- Exercise -
How many lines below contain the word "endArticle"? Answer with that number alone.

------ The data

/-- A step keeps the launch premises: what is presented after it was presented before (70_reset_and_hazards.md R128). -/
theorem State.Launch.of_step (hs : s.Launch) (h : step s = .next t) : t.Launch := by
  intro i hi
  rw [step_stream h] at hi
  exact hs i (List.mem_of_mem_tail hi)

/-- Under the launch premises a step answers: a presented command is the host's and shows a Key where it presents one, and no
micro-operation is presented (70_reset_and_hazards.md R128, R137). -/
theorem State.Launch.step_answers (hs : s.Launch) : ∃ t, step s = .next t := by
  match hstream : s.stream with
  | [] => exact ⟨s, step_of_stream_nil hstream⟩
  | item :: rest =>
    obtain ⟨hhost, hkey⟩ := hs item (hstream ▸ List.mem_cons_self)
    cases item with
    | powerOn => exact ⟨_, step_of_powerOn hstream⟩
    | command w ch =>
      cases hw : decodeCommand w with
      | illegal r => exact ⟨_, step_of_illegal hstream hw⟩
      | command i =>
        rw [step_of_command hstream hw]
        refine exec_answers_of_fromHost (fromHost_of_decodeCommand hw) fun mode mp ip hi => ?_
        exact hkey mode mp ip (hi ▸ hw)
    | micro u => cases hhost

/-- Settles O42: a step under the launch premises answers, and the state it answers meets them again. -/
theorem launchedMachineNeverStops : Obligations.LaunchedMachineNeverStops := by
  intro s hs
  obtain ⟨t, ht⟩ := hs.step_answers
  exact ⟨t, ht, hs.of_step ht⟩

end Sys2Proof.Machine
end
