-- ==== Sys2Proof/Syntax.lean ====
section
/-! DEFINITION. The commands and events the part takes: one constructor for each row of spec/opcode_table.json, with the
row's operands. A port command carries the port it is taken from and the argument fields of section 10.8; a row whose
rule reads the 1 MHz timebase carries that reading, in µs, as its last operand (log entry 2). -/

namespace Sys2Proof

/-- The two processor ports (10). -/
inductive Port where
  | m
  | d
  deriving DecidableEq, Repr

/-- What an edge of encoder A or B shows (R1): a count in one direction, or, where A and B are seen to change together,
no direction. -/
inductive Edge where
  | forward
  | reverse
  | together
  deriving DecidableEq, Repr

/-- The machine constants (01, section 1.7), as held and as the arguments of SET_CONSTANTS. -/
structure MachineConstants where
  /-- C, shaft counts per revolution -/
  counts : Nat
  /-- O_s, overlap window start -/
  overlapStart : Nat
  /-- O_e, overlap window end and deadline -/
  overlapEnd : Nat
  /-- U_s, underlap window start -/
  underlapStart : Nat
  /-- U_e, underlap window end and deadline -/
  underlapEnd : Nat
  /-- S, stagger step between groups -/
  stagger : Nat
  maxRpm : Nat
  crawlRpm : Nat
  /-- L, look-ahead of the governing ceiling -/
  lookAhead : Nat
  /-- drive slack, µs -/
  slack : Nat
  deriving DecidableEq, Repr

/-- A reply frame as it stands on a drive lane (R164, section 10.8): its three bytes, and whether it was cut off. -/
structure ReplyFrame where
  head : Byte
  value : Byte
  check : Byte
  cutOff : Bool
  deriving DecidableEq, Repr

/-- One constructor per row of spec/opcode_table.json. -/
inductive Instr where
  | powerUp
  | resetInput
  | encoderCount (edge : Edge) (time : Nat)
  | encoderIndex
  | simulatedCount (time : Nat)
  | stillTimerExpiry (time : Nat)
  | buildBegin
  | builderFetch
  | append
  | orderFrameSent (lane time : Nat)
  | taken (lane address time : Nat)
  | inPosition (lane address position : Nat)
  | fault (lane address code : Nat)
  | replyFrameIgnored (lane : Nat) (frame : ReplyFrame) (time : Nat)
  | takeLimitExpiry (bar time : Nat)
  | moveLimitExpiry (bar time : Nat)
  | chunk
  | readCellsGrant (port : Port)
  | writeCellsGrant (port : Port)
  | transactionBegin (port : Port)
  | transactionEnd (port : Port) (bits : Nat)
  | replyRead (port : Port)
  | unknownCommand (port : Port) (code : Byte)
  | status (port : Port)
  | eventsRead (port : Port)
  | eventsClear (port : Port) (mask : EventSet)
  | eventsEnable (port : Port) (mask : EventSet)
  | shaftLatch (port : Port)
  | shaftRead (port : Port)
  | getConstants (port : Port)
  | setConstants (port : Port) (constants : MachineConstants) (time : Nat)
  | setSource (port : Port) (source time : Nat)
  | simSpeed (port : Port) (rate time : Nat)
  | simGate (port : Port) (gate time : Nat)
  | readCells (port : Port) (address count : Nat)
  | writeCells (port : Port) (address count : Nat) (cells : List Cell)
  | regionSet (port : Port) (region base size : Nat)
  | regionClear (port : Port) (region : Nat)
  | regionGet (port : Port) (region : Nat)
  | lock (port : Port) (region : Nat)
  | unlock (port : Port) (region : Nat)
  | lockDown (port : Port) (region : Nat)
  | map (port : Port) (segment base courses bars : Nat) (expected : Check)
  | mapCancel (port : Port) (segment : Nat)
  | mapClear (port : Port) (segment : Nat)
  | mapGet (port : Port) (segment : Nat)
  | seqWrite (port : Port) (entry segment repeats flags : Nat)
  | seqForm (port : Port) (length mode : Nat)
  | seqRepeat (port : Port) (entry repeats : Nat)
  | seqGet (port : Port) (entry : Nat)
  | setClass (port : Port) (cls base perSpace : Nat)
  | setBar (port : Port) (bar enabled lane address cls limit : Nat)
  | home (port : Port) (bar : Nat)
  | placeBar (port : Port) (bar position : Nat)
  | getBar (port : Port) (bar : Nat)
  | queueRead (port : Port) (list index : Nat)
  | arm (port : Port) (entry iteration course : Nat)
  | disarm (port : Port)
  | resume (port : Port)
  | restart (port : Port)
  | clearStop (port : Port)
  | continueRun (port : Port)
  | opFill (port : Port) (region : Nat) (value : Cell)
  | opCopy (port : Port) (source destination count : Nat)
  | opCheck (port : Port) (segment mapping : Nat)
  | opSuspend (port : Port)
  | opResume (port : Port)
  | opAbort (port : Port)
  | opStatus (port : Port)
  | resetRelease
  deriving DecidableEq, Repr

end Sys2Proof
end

------------
------ The data

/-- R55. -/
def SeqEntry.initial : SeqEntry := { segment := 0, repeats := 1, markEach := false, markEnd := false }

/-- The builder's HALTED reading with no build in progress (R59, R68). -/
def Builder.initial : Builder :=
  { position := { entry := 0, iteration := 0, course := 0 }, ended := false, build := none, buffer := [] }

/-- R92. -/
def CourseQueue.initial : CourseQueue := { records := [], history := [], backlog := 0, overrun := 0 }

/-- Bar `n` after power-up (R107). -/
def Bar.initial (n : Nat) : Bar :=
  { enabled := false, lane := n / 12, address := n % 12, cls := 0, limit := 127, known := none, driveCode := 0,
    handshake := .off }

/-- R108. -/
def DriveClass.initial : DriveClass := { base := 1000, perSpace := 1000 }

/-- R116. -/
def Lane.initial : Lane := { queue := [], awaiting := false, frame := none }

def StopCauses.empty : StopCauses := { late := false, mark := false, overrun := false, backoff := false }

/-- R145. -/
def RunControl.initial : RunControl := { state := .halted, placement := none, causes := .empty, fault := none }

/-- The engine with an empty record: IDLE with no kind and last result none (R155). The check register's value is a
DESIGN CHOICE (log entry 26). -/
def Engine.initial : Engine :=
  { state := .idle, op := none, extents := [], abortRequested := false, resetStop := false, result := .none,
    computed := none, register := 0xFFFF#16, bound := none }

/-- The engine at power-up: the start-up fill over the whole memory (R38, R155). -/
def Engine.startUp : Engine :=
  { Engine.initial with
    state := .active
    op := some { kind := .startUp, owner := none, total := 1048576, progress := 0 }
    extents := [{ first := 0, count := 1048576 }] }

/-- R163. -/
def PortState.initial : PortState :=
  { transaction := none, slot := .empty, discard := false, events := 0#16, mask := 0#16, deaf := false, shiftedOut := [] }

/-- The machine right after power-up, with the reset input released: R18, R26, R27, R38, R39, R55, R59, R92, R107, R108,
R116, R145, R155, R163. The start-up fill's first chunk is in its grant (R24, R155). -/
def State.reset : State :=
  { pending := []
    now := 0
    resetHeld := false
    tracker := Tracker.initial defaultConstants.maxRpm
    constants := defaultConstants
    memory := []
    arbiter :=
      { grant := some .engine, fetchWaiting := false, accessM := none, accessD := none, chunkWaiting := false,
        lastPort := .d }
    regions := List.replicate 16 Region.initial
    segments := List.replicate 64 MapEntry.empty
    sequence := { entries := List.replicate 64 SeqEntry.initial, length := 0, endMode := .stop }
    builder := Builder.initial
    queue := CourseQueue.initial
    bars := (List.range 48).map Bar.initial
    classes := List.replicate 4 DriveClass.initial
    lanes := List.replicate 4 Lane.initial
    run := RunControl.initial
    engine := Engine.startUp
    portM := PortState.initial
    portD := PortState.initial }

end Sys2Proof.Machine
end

------------
------ The data

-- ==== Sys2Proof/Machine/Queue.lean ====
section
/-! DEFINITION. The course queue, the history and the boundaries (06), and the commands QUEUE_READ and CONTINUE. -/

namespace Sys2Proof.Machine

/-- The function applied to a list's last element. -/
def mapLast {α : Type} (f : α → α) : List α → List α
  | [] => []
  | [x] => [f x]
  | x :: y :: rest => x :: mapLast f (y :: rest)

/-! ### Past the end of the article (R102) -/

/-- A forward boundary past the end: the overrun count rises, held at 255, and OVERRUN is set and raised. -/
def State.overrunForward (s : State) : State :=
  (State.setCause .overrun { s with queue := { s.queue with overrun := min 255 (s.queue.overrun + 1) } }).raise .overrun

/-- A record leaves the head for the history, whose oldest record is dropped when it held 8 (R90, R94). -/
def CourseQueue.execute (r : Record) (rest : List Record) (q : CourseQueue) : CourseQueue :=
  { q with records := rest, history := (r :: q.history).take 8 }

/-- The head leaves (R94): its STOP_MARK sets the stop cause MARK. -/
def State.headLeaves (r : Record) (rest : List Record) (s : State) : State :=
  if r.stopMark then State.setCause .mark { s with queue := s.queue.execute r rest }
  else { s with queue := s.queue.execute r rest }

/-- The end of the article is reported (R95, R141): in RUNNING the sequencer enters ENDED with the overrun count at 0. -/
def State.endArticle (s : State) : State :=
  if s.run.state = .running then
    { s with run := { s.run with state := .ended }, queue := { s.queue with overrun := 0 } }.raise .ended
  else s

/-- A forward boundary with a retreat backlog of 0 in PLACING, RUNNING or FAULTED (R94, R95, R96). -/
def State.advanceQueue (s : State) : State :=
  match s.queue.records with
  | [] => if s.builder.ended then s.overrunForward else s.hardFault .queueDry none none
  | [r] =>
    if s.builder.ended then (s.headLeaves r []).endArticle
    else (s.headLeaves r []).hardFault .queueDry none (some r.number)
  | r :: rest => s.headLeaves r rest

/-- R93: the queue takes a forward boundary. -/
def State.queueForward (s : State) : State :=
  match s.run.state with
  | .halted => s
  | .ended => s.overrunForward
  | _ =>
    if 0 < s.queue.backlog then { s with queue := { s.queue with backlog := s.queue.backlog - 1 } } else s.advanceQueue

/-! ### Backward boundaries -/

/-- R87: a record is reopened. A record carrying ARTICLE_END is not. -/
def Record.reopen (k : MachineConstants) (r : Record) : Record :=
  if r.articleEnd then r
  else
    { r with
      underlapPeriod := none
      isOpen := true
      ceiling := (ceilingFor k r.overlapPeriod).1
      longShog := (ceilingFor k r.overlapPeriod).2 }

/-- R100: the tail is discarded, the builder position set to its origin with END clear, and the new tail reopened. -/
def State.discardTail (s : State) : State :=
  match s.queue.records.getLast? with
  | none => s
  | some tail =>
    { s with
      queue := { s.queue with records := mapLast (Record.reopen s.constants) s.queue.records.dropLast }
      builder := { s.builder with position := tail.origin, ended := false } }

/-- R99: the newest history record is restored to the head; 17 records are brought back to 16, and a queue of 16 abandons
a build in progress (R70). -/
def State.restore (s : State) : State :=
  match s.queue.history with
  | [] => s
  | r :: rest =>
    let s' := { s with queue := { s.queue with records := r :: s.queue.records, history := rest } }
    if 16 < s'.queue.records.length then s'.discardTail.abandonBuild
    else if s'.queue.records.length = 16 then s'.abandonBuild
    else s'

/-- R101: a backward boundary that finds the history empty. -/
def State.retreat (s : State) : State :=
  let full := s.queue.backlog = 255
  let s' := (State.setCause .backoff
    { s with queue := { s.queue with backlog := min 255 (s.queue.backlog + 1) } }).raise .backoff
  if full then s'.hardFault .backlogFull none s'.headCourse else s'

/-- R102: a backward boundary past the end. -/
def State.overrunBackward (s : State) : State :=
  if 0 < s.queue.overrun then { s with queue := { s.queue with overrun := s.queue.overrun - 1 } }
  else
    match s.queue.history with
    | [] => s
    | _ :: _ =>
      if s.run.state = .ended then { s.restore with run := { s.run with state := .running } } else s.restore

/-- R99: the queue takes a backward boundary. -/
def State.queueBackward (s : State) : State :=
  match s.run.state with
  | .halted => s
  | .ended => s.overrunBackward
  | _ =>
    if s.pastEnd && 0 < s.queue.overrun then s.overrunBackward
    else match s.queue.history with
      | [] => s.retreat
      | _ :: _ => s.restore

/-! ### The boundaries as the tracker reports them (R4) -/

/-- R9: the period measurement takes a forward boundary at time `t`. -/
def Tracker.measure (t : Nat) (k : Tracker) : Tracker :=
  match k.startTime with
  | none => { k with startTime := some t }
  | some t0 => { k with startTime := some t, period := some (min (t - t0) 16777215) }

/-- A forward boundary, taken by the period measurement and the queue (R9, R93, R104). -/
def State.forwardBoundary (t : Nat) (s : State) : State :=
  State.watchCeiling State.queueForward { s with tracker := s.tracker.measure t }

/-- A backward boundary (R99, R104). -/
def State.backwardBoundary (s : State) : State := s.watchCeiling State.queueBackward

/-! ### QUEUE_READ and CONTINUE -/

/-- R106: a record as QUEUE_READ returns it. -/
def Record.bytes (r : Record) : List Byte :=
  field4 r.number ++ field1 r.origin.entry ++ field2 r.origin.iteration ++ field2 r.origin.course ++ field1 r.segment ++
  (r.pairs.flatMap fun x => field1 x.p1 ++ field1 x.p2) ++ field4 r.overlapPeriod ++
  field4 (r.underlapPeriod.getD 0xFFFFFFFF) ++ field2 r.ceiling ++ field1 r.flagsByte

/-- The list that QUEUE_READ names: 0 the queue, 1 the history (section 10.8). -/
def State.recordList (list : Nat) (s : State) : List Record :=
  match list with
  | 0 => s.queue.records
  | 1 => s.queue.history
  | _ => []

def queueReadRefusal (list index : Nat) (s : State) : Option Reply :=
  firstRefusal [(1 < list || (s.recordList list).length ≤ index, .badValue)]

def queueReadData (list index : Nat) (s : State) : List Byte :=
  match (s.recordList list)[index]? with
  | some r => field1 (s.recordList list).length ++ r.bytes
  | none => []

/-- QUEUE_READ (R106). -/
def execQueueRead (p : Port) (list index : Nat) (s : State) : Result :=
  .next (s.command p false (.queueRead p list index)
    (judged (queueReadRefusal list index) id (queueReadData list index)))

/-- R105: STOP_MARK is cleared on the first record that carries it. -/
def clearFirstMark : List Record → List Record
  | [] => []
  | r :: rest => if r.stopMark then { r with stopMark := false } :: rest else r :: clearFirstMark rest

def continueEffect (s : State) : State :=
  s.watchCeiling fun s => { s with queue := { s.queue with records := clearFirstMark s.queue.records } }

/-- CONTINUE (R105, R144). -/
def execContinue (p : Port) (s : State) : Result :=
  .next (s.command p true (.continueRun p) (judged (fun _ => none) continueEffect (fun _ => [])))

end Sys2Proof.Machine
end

------------

- Written solution -
2